TO DO: For the entries below, repeat exactly each line starting with the one that contains "v = s.modPkg" and going on through the one that contains "(∀ i j : Nat, ∀", and no others.
(INFORMATION GIVEN Opens)
/-- R135, R137, R139, R141 to R149, R245, R246: the lane manager's steps. A request is served, and its lanes are tuned to the peer
with a new lease or none is; the grant's record sets the requester's flag, and at its end, or when a donor's queue has stood at
LTHRESH for 50 µs, lanes return; a switch at a boundary brings slotted mode or the table into force, or ends the mode; a
peer's queue drains in order at 8 bytes per lane and ns, in slotted mode in its slots and after the guard; a bad table is
refused with BADSLOT. -/
def Obligations.LaneManagerSteps : Prop :=
  (∀ (s : State) (pkg : Nat), (Instr.leaseServe pkg).wf = true →
    ((s.pkg pkg).nextReq = none → exec (.leaseServe pkg) s = .next s) ∧
    (∀ q k, (s.pkg pkg).nextReq = some q →
      k = { (s.pkg pkg).tidyLeases s.podTime with leaseReqs := (s.pkg pkg).leaseReqs.erase q, lastJob := q.job } →
      (leaseBad s pkg q.val = true → exec (.leaseServe pkg) s = .next (completePair (s.modPkg pkg (fun _ => k)) q.rank q.fn
        q.id q.twin (leaseRecord (leasePeer q.val) 5 0 0 3))) ∧
      (∀ quota h k2 l, leaseBad s pkg q.val = false → quota = ((s.jobAt q.job pkg).map (·.quota)).getD 64 →
        h = k.held q.job s.podTime → leasePasses s pkg ((offsetOf pkg (leasePeer q.val)).getD 0) (leaseLanes q.val) quota h 127
          (k, []) = (k2, l) → l.length ≤ leaseLanes q.val ∧ l.length ≤ quota - h ∧
        (l = [] → exec (.leaseServe pkg) s = .next (completePair (s.modPkg pkg (fun _ => k2)) q.rank q.fn
          q.id q.twin (leaseRecord (leasePeer q.val) 0 0 0 (if quota ≤ h then 2 else 1)))) ∧
        (l ≠ [] → ∃ t x, exec (.leaseServe pkg) s = .next t ∧ x ∈ (t.pkg pkg).leases ∧ x.num = k2.lastLease % 65535 + 1 ∧
          x.job = q.job ∧ x.lanes = l ∧ x.endNs = s.podTime + leaseDur q.val * 1000 ∧ x.fn = q.fn ∧ x.id = q.id ∧ x.granted = l.length ∧
          x.reported = false ∧ t.Due (.leaseRetuneEnd pkg x.num) ∧ t.Due (.leaseExpiry pkg x.num) ∧ t.tiles = s.tiles ∧
          SameMem s t)))) ∧
  (∀ (s : State) (pkg n : Nat), (Instr.leaseRetuneEnd pkg n).wf = true →
    ((∀ x ∈ (s.pkg pkg).leases, x.num = n → x.reported = true) → exec (.leaseRetuneEnd pkg n) s = .next s) ∧
    (∀ x, (s.pkg pkg).leases.find? (fun x => decide (x.num = n) && !x.reported) = some x → x.fn < 64 →
      ∃ t, exec (.leaseRetuneEnd pkg n) s = .next t ∧ SameMem s t ∧
        (∀ p < 2, ((s.plane x.rank p).regs.fl x.fn).bound = some x.id →
          FlagSet t x.rank p x.fn (leaseRecord (peerAt pkg x.off) 0 n x.granted x.aux)) ∧
        (∀ p < 2, x.twin ≠ 0 → ((s.plane (x.rank + 1) p).regs.fl x.fn).bound = some x.twin →
          FlagSet t (x.rank + 1) p x.fn (leaseRecord (peerAt pkg x.off) 0 n x.granted x.aux)) ∧
        (∀ u ∈ s.suspended, u.rank = x.rank → (u.plane.regs.fl x.fn).bound = some x.id → ∃ v ∈ t.suspended, v.rank = u.rank ∧
          (v.plane.regs.fl x.fn).on = true ∧
          (v.plane.regs.fl x.fn).status = leaseRecord (peerAt pkg x.off) 0 n x.granted x.aux) ∧
        (∀ y ∈ (t.pkg pkg).leases, y.num = n → y.reported = true))) ∧
  (∀ (s : State) (pkg n : Nat), (Instr.leaseExpiry pkg n).wf = true →
    ((s.pkg pkg).leases.find? (fun x => decide (x.num = n) && x.live) = none → exec (.leaseExpiry pkg n) s = .next s) ∧
    (∀ x, (s.pkg pkg).leases.find? (fun x => decide (x.num = n) && x.live) = some x →
      (s.podTime < x.endNs → ∃ t, exec (.leaseExpiry pkg n) s = .next t ∧ t.Due (.leaseExpiry pkg n) ∧ t.pkgs = s.pkgs) ∧
      (x.endNs ≤ s.podTime → exec (.leaseExpiry pkg n) s = .next (returnLanes s pkg n (fun _ => true))))) ∧
  (∀ (s u : State) (pkg n : Nat) (which : Nat × Nat → Bool) (x : Lease),
    (s.pkg pkg).leases.find? (fun x => decide (x.num = n) && x.live) = some x → u = returnLanes s pkg n which →
    u.tiles = s.tiles ∧ SameMem s u ∧ (u.pkg pkg).leases.map (fun y => { y with back := y.back.map (fun l : Nat × Nat => (l.1, 0)) }) =
      (s.pkg pkg).leases.map (fun y => { (if y = x then { x with lanes := x.lanes.filter (fun l => !which l) } else y) with
        back := (y.back ++ (if y = x then (x.lanes.filter which).map (fun l : Nat × Nat => (l.1, 0)) else [])).map
          (fun l : Nat × Nat => (l.1, 0)) }) ∧
    ∀ l ∈ x.lanes, which l = true → (∃ y ∈ (u.pkg pkg).leases, y.num = n ∧ (l.1, s.podTime + 150) ∈ y.back) ∧
      (l.1 ∈ (u.pkg pkg).homing ∨ (u.pkg pkg).pos l.1 = lanePos l.1)) ∧
  (∀ (now l : Nat) (p : Package),
    ((∃ k < 8, 8 * (l / 8) + k ≠ l ∧ p.pos (8 * (l / 8) + k) = lanePos l) → Package.goHome1 now p l = p) ∧
    ((∀ k < 8, 8 * (l / 8) + k ≠ l → p.pos (8 * (l / 8) + k) ≠ lanePos l) → (Package.goHome1 now p l).pos l = lanePos l ∧
      l ∉ (Package.goHome1 now p l).homing ∧ ∀ m, m ≠ l → (Package.goHome1 now p l).pos m = p.pos m)) ∧
  (∀ (p : Package) (now : Nat) (t : Nat × Nat), p.onWay now t = true ↔ t.1 ∈ p.homing ∨ now < t.2) ∧
  (∀ (s : State) (pkg d : Nat), (Instr.leaseRevocation pkg d).wf = true →
    (nget (s.pkg pkg).highSince d = none → exec (.leaseRevocation pkg d) s = .next s) ∧
    (∀ b, nget (s.pkg pkg).highSince d = some b →
      (queueHigh s pkg d = false → ∃ t, exec (.leaseRevocation pkg d) s = .next t ∧ nget (t.pkg pkg).highSince d = none ∧
        (t.pkg pkg).leases = (s.pkg pkg).leases ∧ t.tiles = s.tiles ∧ SameMem s t) ∧
      (queueHigh s pkg d = true → s.podTime < b + 50000 → ∃ t, exec (.leaseRevocation pkg d) s = .next t ∧
        t.Due (.leaseRevocation pkg d) ∧ t.pkgs = s.pkgs) ∧
      (∀ x, queueHigh s pkg d = true → b + 50000 ≤ s.podTime →
        ((s.pkg pkg).leases.reverse).find? (fun x => x.lanes.any (fun l => decide (l.2 = d))) = some x →
        ∃ t, exec (.leaseRevocation pkg d) s = .next t ∧ t.tiles = s.tiles ∧ SameMem s t ∧ t.Due (.leaseRevocation pkg d) ∧
          (t.pkg pkg).leases = ((returnLanes s pkg x.num (fun l => decide (l.2 = d))).pkg pkg).leases))) ∧
  (∀ (s : State) (pkg k : Nat), (Instr.slotStart pkg k).wf = true →
    ((s.pkg pkg).slotted = false → exec (.slotStart pkg k) s = .next (lanesRun s pkg)) ∧
    ((s.pkg pkg).slotted = true → (s.pkg pkg).rota.slotAt s.podTime = none → ∃ t, exec (.slotStart pkg k) s = .next t ∧
      t.Due (.slotStart pkg 0) ∧ t.pkgs = s.pkgs ∧ t.tiles = s.tiles ∧ SameMem s t) ∧
    (∀ n b e, (s.pkg pkg).slotted = true → (s.pkg pkg).rota.slotAt s.podTime = some (n, b, e) →
      ∃ t, exec (.slotStart pkg k) s = .next t ∧ t.Due (.slotStart pkg n) ∧
        (s.podTime < b + (s.pkg pkg).rota.guard ∨ (s.pkg pkg).slotLanesUp e = 0 →
          t.tiles = s.tiles ∧ SameMem s t ∧ ∀ d ∈ s.agenda, d ∈ t.agenda)) ∧
    (∀ n b e lanes total used x v, (s.pkg pkg).slotted = true → (s.pkg pkg).rota.slotAt s.podTime = some (n, b, e) →
      b + (s.pkg pkg).rota.guard ≤ s.podTime → lanes = (s.pkg pkg).slotLanesUp e → lanes ≠ 0 →
      total = lanes * (slotNs e - (s.pkg pkg).rota.guard) / 8 →
      used = max (if (s.pkg pkg).slotAt = b then (s.pkg pkg).slotUsed else 0)
        ((lanes * (s.podTime - (b + (s.pkg pkg).rota.guard)) + 7) / 8) →
      x = drainVia (queueKey pkg (slotOff e)) s.agenda (total - used) →
      v = s.modPkg pkg (fun k => { k with slotUsed := if k.slotAt = b then k.slotUsed else 0, slotAt := b }) →
      exec (.slotStart pkg k) s = .next (emitOnce (pumpPkg (State.modPkg { v with agenda := x.1 } pkg (fun k =>
        { k with slotUsed := used + (total - used - x.2) })) pkg (!(waitingKeys s pkg).isEmpty)) (.slotStart pkg n)))) ∧
  (∀ (key n : Nat) (l : List Due), (drainVia key l n).2 ≤ n ∧ (drainVia key l n).1.map (·.ev) = l.map (·.ev) ∧
    (∀ i j : Nat, ∀ a b : Due, ∀ v w : Nat × Nat, i < j → l[i]? = some a → l[j]? = some b → a.via = some v → b.via = some w →
      v.1 = key → w.1 = key → 0 < w.2 → ((drainVia key l n).1[j]?).any (fun d => d.via.isNone) = true →
      ((drainVia key l n).1[i]?).any (fun d => d.via.isNone) = true)) ∧
  (∀ (s : State) (key ns c : Nat), nget (s.pkg (key / 4096)).credit (key % 4096) = some c → (drainLanes s key ns).agenda =
    (drainVia key s.agenda ((c + 8 * (s.pkg (key / 4096)).lanesAt (key % 4096) * ns) / 64)).1) ∧
  (∀ (s : State) (pkg : Nat), (Instr.modeSwitch pkg).wf = true →
    ((s.pkg pkg).switchAt = none → exec (.modeSwitch pkg) s = .next s) ∧
    (∀ b, (s.pkg pkg).switchAt = some b →
      (s.podTime < b → ∃ t, exec (.modeSwitch pkg) s = .next t ∧ t.Due (.modeSwitch pkg) ∧ t.pkgs = s.pkgs ∧ SameMem s t) ∧
      (b ≤ s.podTime → (s.pkg pkg).slotBit = true → ∃ t, exec (.modeSwitch pkg) s = .next t ∧ (t.pkg pkg).slotted = true ∧
        (t.pkg pkg).rota = { slots := (s.pkg pkg).slotRegs, guard := guardOf ((s.pkg pkg).reg 0x20000), start := b } ∧
        (t.pkg pkg).switchAt = none ∧ t.Due (.slotStart pkg 0) ∧ SameMem s t ∧ t.tiles = s.tiles) ∧
      (b ≤ s.podTime → (s.pkg pkg).slotBit = false → ∃ t, exec (.modeSwitch pkg) s = .next t ∧ (t.pkg pkg).slotted = false ∧
        (t.pkg pkg).switchAt = none ∧ (∀ d ∈ t.agenda, ∀ v, d.via = some v → v.1 / 4096 = pkg → v.2 ≠ 0) ∧ SameMem s t ∧
        t.tiles = s.tiles))) ∧
  (∀ (s : State) (pkg ns : Nat), (Instr.podTimeBeacon pkg ns).wf = true → exec (.podTimeBeacon pkg ns) s = .next s) ∧
  (∀ (l : LmAsk) (s : State), (Instr.laneManagerAnswer l).wf = true →
    ∃ t, exec (.laneManagerAnswer l) s = .next t ∧ SameMem s t ∧ t.pkgs = s.pkgs ∧
      (∀ r p, r ≠ l.rank ∨ (p < 2 ∧ l.id ∉ (s.plane r p).askIds) → t.plane r p = s.plane r p) ∧
      (∀ p < 2, l.id ∈ (s.plane l.rank p).askIds → (p = 1 → l.id ∉ (s.plane l.rank 0).askIds) →
        ((s.plane l.rank p).regs.fl l.fn).bound = some l.id → FlagSet t l.rank p l.fn
          (if l.slot = true then slotqRecord s (pkgOf l.rank) l.what
            else leaseqRecord s (pkgOf l.rank) (s.plane l.rank p).task.job l.what))) ∧
  (∀ (s : State) (pkg v : Nat), (Instr.slottedSet pkg v).wf = true →
    bitsHL ((s.pkg pkg).reg 0x20000) 41 32 = bitsHL v 41 32 → (s.pkg pkg).slotBit = false →
    (tableBad (s.pkg pkg).slotRegs (guardOf ((s.pkg pkg).reg 0x20000)) = true →
      ∃ t, exec (.slottedSet pkg v) s = .next t ∧ (t.pkg pkg).slotBit = false ∧ t.tiles = s.tiles) ∧
    (tableBad (s.pkg pkg).slotRegs (guardOf ((s.pkg pkg).reg 0x20000)) = false → (s.pkg pkg).slotted = false →
      ∃ t, exec (.slottedSet pkg v) s = .next t ∧ (t.pkg pkg).slotBit = true ∧ (t.pkg pkg).slotted = false ∧
        t.Due (.modeSwitch pkg) ∧ t.tiles = s.tiles ∧ SameMem s t)) ∧
  (∀ (s : State) (pkg v : Nat), (Instr.slottedClear pkg v).wf = true →
    bitsHL ((s.pkg pkg).reg 0x20000) 41 32 = bitsHL v 41 32 → (s.pkg pkg).slotBit = true →
    ((s.pkg pkg).slotted = true → ∃ t, exec (.slottedClear pkg v) s = .next t ∧ (t.pkg pkg).slotBit = false ∧
      (t.pkg pkg).slotted = true ∧ t.Due (.modeSwitch pkg) ∧ t.tiles = s.tiles ∧ SameMem s t) ∧
    ((s.pkg pkg).slotted = false → ∃ t, exec (.slottedClear pkg v) s = .next t ∧ (t.pkg pkg).slotBit = false ∧
      (t.pkg pkg).switchAt = none ∧ t.tiles = s.tiles ∧ SameMem s t)) ∧
  (∀ (s : State) (pkg n v : Nat), (Instr.slotTableWrite pkg n v).wf = true → n < 64 →
    ((s.pkg pkg).slotted = false → (s.pkg pkg).slotBit = false → ∃ t, exec (.slotTableWrite pkg n v) s = .next t ∧
      (t.pkg pkg).reg (0x20100 + 8 * n) = v % 2 ^ 32 - bitsHL v 15 10 * 2 ^ 10 ∧ t.tiles = s.tiles ∧ SameMem s t) ∧
    ((s.pkg pkg).slotted = true → ∀ k, k = (s.pkg pkg).setReg (0x20100 + 8 * n) (v % 2 ^ 32 - bitsHL v 15 10 * 2 ^ 10) →
      (tableBad k.slotRegs (guardOf (k.reg 0x20000)) = true → ∃ t, exec (.slotTableWrite pkg n v) s = .next t ∧
        (t.pkg pkg).cfg = (s.pkg pkg).cfg ∧ t.tiles = s.tiles) ∧
      (tableBad k.slotRegs (guardOf (k.reg 0x20000)) = false → ∃ t, exec (.slotTableWrite pkg n v) s = .next t ∧
        (t.pkg pkg).cfg = k.cfg ∧ (t.pkg pkg).pendTable = true ∧ t.Due (.modeSwitch pkg) ∧ t.tiles = s.tiles ∧ SameMem s t)))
(INFORMATION GIVEN Closes)
RESPONSE BELOW:
      v = s.modPkg pkg (fun k => { k with slotUsed := if k.slotAt = b then k.slotUsed else 0, slotAt := b }) →
      exec (.slotStart pkg k) s = .next (emitOnce (pumpPkg (State.modPkg { v with agenda := x.1 } pkg (fun k =>
        { k with slotUsed := used + (total - used - x.2) })) pkg (!(waitingKeys s pkg).isEmpty)) (.slotStart pkg n)))) ∧
  (∀ (key n : Nat) (l : List Due), (drainVia key l n).2 ≤ n ∧ (drainVia key l n).1.map (·.ev) = l.map (·.ev) ∧
    (∀ i j : Nat, ∀ a b : Due, ∀ v w : Nat × Nat, i < j → l[i]? = some a → l[j]? = some b → a.via = some v → b.via = some w →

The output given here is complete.